**EXERCISE REQUIREMENTS**. Although the data below holds other lines too, output only those from the line with "the same request" up to and including the line with "def reqSetLoadLimits (point", exactly as they appear.
--- START ---
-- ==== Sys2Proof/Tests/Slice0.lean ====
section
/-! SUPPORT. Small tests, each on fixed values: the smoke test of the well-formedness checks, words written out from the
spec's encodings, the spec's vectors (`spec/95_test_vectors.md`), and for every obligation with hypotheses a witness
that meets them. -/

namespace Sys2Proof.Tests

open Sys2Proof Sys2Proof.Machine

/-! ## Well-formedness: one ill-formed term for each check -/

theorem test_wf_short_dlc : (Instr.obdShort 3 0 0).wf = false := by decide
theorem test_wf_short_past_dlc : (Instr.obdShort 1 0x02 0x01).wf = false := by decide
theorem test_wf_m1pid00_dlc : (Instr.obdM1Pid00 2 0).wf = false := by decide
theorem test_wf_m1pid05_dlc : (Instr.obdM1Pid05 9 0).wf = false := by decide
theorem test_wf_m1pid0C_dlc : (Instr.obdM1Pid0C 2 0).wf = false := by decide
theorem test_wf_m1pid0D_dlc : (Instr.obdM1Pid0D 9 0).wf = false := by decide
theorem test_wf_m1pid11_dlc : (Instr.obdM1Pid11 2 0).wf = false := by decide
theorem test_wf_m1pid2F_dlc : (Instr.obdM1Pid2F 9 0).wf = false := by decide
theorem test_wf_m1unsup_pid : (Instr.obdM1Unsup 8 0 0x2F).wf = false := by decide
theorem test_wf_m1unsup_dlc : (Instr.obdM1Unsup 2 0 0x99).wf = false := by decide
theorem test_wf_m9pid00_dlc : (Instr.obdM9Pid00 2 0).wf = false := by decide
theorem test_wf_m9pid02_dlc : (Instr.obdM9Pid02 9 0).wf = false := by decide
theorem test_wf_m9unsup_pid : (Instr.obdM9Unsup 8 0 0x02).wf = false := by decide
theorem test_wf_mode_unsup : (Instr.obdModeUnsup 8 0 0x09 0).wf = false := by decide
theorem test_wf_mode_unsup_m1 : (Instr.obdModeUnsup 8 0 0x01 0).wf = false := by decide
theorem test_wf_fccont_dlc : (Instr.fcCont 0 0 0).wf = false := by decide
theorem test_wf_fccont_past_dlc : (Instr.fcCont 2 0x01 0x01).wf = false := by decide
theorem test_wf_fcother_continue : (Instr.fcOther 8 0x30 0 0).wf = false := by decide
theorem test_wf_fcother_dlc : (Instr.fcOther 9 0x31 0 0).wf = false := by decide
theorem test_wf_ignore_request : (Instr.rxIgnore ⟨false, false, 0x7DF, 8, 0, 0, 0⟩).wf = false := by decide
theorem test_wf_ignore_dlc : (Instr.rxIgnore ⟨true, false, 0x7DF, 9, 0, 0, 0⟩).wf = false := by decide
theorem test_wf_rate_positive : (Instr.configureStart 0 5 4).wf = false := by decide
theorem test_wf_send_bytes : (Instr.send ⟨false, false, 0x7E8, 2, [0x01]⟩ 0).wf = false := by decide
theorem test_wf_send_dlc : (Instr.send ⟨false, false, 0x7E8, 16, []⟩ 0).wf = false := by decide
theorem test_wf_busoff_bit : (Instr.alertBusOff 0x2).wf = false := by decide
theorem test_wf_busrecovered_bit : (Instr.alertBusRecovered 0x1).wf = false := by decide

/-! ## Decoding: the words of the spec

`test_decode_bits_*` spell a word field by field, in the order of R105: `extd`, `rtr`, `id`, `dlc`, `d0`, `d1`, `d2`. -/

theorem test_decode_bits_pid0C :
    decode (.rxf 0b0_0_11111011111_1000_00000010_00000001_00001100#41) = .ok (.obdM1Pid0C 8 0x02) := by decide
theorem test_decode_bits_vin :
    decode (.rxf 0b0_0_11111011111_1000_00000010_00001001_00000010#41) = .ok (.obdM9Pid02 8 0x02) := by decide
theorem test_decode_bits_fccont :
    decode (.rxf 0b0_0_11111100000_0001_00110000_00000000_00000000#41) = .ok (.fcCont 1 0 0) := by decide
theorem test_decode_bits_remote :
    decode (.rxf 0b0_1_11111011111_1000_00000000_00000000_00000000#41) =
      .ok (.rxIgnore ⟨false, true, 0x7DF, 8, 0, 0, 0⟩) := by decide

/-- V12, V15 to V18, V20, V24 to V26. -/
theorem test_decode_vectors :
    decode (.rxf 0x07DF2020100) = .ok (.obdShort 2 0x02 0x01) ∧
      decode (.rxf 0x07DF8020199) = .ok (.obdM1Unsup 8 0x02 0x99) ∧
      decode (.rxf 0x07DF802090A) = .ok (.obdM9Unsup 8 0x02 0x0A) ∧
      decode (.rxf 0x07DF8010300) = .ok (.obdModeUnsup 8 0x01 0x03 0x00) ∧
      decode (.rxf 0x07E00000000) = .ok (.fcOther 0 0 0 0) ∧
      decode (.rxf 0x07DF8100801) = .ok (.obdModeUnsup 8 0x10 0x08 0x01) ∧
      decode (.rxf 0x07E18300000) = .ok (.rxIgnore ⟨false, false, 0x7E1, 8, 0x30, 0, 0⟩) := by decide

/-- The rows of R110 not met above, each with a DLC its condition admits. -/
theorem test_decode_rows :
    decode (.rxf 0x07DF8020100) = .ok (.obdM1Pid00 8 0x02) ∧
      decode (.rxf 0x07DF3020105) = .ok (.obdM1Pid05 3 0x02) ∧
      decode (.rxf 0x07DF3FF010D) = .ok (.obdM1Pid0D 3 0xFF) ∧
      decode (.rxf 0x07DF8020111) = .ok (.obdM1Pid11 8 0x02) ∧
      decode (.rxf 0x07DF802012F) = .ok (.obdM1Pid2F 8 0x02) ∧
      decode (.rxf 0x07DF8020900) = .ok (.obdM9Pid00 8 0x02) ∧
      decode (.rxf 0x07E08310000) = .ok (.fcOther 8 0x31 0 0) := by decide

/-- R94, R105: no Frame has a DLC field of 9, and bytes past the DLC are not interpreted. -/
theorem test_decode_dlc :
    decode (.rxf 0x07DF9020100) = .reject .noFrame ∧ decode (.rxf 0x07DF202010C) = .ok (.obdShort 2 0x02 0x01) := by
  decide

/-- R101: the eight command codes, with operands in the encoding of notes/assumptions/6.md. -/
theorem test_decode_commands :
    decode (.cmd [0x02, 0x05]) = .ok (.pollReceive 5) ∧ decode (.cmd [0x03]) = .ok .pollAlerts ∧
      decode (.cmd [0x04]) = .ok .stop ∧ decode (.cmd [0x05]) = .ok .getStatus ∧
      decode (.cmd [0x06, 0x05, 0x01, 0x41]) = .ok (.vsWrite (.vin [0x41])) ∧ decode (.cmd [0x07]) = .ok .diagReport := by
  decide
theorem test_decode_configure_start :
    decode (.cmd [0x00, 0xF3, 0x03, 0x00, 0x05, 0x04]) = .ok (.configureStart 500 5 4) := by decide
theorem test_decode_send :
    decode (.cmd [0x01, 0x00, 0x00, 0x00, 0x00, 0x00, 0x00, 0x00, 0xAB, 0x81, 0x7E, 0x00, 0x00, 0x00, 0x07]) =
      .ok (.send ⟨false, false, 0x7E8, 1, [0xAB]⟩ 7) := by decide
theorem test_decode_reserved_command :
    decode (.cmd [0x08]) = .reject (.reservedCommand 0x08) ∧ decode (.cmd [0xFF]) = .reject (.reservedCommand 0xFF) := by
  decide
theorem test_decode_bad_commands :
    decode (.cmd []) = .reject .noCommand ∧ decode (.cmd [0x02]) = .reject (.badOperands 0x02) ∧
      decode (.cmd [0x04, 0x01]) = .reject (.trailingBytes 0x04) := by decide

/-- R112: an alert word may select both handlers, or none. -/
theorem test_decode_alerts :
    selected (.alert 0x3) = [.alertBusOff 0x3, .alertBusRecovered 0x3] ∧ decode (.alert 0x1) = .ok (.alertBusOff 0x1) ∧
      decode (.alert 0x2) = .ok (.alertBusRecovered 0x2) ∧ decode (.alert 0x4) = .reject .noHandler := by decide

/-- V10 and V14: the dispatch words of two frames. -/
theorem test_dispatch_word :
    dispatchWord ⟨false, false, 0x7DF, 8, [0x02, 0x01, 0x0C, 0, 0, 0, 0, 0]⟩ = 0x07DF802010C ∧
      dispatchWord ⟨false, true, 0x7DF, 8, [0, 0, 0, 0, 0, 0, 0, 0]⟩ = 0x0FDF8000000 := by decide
--- END ---
--- START ---
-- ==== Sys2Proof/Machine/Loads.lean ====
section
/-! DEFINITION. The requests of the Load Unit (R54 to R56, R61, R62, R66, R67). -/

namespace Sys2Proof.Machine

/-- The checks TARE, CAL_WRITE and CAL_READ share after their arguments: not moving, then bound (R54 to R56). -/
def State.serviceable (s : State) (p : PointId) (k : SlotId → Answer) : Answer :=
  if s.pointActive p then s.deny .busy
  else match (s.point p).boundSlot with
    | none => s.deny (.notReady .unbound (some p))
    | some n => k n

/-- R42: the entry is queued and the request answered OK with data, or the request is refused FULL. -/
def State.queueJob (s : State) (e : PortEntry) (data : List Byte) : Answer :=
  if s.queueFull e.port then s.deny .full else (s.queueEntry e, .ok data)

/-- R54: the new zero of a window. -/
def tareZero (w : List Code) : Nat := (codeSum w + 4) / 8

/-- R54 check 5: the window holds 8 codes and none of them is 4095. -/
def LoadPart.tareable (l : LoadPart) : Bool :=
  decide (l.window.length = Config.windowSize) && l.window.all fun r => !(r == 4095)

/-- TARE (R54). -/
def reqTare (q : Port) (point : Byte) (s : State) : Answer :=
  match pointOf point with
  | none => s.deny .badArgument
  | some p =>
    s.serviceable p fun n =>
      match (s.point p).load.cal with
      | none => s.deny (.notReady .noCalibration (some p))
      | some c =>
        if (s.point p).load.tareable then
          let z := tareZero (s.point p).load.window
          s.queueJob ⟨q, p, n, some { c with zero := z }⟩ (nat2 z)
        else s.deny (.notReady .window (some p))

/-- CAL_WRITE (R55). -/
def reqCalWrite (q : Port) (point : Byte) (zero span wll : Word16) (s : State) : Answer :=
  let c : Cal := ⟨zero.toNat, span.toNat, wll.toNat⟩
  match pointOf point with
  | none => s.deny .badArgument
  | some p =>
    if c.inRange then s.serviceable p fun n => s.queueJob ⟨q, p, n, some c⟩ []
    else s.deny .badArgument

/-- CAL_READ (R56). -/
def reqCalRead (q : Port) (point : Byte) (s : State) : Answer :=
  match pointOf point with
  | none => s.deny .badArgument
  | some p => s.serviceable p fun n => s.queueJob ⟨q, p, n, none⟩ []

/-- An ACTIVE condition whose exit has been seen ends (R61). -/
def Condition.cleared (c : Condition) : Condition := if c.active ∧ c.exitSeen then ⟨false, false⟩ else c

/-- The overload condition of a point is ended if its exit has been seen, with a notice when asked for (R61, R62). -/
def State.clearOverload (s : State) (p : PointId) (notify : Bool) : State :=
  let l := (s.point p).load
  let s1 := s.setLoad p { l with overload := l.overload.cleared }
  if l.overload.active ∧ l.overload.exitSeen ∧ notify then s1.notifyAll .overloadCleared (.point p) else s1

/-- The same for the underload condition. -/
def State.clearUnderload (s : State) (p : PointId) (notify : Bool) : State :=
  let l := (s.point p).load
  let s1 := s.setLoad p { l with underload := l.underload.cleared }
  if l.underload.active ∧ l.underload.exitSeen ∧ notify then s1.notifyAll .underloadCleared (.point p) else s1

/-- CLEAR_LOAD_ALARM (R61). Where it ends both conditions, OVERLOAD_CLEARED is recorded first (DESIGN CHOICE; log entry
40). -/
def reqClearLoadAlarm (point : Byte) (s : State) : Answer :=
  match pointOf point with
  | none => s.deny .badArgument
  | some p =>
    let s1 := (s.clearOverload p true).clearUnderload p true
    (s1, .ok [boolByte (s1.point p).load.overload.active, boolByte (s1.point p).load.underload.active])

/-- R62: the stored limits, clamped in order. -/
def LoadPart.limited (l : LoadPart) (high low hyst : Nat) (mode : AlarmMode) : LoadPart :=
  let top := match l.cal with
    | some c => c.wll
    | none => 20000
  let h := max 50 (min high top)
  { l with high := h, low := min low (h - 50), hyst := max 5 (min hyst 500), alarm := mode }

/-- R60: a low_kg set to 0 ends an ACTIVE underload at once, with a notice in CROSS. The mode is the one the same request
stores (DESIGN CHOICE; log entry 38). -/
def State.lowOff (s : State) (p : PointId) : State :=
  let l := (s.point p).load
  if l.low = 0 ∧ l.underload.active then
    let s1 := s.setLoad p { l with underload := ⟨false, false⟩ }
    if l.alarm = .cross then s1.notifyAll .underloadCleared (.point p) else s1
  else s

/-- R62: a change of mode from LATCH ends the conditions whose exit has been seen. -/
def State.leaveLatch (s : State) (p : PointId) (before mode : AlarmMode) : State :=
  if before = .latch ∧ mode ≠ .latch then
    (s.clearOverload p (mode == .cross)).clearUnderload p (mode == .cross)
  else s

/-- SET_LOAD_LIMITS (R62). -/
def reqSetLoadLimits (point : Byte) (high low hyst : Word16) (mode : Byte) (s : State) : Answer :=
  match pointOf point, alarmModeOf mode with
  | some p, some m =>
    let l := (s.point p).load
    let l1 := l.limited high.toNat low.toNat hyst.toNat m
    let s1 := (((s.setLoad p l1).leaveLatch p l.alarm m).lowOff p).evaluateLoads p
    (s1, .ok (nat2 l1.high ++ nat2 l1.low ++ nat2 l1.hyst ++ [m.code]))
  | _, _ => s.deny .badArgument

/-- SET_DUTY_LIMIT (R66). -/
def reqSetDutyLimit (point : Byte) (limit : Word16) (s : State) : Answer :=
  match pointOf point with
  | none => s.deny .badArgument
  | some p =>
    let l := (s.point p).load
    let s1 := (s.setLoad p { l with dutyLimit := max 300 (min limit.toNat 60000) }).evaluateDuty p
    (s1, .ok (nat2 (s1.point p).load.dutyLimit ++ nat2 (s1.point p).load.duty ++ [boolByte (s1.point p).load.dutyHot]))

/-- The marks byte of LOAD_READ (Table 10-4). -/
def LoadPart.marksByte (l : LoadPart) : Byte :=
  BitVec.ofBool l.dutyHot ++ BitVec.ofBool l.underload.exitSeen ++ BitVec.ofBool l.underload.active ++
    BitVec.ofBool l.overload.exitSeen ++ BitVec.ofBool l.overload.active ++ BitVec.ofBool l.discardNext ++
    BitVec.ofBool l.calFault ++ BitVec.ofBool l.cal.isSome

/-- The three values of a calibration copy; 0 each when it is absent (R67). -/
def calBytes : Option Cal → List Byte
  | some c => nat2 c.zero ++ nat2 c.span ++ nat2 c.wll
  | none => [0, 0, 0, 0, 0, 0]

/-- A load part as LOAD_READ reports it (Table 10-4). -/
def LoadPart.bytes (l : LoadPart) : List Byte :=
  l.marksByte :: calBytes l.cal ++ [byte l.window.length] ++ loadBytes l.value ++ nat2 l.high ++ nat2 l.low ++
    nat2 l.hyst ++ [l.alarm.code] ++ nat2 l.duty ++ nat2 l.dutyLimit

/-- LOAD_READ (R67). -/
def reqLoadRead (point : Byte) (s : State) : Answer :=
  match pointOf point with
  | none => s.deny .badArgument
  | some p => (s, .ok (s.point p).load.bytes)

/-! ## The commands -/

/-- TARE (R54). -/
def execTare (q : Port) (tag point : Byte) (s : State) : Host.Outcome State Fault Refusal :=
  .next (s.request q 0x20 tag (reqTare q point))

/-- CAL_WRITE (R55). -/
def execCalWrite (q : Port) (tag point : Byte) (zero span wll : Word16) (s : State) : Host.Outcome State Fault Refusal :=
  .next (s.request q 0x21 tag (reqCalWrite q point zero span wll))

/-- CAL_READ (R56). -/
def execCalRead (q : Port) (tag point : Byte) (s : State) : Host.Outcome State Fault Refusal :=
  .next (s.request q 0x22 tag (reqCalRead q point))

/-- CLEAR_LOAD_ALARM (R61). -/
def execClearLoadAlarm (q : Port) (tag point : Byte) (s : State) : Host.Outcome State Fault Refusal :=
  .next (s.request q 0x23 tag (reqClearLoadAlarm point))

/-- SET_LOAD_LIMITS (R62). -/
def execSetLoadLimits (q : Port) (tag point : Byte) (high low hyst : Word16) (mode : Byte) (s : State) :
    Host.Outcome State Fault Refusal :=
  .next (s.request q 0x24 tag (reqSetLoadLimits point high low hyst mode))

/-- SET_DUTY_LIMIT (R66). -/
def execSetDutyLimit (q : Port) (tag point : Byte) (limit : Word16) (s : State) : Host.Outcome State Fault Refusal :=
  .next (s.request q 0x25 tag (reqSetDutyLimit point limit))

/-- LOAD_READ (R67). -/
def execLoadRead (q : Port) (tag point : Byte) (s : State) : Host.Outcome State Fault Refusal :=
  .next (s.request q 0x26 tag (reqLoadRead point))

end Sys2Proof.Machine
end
--- END ---
**WRITTEN ANSWER**.
/-- R60: a low_kg set to 0 ends an ACTIVE underload at once, with a notice in CROSS. The mode is the one the same request
stores (DESIGN CHOICE; log entry 38). -/
def State.lowOff (s : State) (p : PointId) : State :=
  let l := (s.point p).load
  if l.low = 0 ∧ l.underload.active then
    let s1 := s.setLoad p { l with underload := ⟨false, false⟩ }
    if l.alarm = .cross then s1.notifyAll .underloadCleared (.point p) else s1
  else s

/-- R62: a change of mode from LATCH ends the conditions whose exit has been seen. -/
def State.leaveLatch (s : State) (p : PointId) (before mode : AlarmMode) : State :=
  if before = .latch ∧ mode ≠ .latch then
    (s.clearOverload p (mode == .cross)).clearUnderload p (mode == .cross)
  else s

/-- SET_LOAD_LIMITS (R62). -/
def reqSetLoadLimits (point : Byte) (high low hyst : Word16) (mode : Byte) (s : State) : Answer :=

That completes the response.